Look through the entries for the line containing "the context's, its". Then output that line and every line after it, exactly, to the end.

[Collected data]
● ● ● ● ● ● ●
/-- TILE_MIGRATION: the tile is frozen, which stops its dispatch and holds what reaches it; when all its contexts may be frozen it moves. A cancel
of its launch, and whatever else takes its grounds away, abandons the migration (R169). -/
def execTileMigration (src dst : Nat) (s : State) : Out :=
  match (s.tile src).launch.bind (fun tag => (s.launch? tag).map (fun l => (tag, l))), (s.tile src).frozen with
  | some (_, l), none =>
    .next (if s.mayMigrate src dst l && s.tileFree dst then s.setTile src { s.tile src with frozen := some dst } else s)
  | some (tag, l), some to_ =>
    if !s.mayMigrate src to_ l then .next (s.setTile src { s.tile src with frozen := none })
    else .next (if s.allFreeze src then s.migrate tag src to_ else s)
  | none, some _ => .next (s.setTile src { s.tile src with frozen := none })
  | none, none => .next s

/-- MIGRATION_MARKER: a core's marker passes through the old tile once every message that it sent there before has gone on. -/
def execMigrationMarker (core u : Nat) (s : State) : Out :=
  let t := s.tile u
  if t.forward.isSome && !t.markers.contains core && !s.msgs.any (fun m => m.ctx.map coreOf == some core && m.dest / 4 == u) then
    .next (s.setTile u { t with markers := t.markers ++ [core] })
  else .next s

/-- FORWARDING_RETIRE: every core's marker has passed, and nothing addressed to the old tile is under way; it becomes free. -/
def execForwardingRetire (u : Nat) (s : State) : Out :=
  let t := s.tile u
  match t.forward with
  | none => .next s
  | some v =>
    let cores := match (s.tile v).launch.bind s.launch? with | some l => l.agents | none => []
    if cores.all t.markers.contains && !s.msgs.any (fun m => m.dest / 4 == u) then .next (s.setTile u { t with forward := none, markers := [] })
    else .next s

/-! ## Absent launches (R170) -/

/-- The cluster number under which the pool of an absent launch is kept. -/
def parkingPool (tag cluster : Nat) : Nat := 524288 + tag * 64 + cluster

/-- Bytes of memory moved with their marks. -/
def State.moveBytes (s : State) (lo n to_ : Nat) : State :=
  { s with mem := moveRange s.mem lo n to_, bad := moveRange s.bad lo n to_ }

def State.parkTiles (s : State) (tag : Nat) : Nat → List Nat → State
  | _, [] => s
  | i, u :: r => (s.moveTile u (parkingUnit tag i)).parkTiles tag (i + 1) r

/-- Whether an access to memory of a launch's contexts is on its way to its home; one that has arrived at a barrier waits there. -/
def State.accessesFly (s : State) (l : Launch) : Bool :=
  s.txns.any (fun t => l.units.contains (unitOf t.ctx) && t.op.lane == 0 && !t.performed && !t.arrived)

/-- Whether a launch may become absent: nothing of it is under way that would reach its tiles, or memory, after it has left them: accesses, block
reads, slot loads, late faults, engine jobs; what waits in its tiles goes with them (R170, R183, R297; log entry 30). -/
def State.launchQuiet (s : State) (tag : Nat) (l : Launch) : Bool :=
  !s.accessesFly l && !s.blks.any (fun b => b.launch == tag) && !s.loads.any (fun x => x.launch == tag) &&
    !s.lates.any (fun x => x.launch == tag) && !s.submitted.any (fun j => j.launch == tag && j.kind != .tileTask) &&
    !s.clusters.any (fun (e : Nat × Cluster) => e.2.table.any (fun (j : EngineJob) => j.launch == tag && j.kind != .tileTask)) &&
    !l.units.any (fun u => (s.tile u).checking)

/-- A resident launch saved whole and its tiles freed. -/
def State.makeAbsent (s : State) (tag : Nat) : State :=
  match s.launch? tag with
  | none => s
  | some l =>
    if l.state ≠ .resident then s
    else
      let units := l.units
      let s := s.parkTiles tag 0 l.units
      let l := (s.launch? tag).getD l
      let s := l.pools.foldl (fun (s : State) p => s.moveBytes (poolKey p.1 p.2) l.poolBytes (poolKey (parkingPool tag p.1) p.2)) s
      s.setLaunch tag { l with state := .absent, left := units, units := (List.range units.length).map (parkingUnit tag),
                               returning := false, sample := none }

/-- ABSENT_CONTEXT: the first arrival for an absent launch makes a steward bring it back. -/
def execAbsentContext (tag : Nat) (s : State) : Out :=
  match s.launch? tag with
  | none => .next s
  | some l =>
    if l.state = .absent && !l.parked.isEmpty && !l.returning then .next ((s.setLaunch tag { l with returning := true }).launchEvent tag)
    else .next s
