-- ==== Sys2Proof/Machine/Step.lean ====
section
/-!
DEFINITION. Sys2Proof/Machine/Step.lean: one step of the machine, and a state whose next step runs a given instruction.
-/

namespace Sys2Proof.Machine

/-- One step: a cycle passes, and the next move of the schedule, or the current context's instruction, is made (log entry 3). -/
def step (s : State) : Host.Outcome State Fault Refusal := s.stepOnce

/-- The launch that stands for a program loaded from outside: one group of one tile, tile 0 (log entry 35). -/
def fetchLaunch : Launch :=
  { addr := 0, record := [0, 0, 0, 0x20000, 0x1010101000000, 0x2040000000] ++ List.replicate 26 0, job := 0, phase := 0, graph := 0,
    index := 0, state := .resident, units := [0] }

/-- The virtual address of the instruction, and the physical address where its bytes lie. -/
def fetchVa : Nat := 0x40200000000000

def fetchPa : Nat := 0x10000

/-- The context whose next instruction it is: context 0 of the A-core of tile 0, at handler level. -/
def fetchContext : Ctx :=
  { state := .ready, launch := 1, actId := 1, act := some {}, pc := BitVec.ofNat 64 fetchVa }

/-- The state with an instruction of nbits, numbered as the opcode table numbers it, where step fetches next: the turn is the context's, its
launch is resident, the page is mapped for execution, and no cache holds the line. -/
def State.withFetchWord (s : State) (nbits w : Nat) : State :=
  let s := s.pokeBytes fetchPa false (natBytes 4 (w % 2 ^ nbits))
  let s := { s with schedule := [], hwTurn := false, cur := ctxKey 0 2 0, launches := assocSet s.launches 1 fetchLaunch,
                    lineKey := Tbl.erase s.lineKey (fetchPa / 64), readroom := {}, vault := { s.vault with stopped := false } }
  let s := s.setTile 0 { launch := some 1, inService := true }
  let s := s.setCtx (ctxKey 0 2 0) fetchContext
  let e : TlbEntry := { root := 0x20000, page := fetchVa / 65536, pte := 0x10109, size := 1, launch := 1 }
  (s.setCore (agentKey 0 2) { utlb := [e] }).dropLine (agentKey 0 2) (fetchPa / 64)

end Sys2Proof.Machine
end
● ● ● ● ● ● ●
▸ TASK OUTPUT
/-- The state with an instruction of nbits, numbered as the opcode table numbers it, where step fetches next: the turn is the context's, its
launch is resident, the page is mapped for execution, and no cache holds the line. -/
def State.withFetchWord (s : State) (nbits w : Nat) : State :=
  let s := s.pokeBytes fetchPa false (natBytes 4 (w % 2 ^ nbits))
  let s := { s with schedule := [], hwTurn := false, cur := ctxKey 0 2 0, launches := assocSet s.launches 1 fetchLaunch,
                    lineKey := Tbl.erase s.lineKey (fetchPa / 64), readroom := {}, vault := { s.vault with stopped := false } }
  let s := s.setTile 0 { launch := some 1, inService := true }
  let s := s.setCtx (ctxKey 0 2 0) fetchContext
  let e : TlbEntry := { root := 0x20000, page := fetchVa / 65536, pte := 0x10109, size := 1, launch := 1 }
  (s.setCore (agentKey 0 2) { utlb := [e] }).dropLine (agentKey 0 2) (fetchPa / 64)

end Sys2Proof.Machine
end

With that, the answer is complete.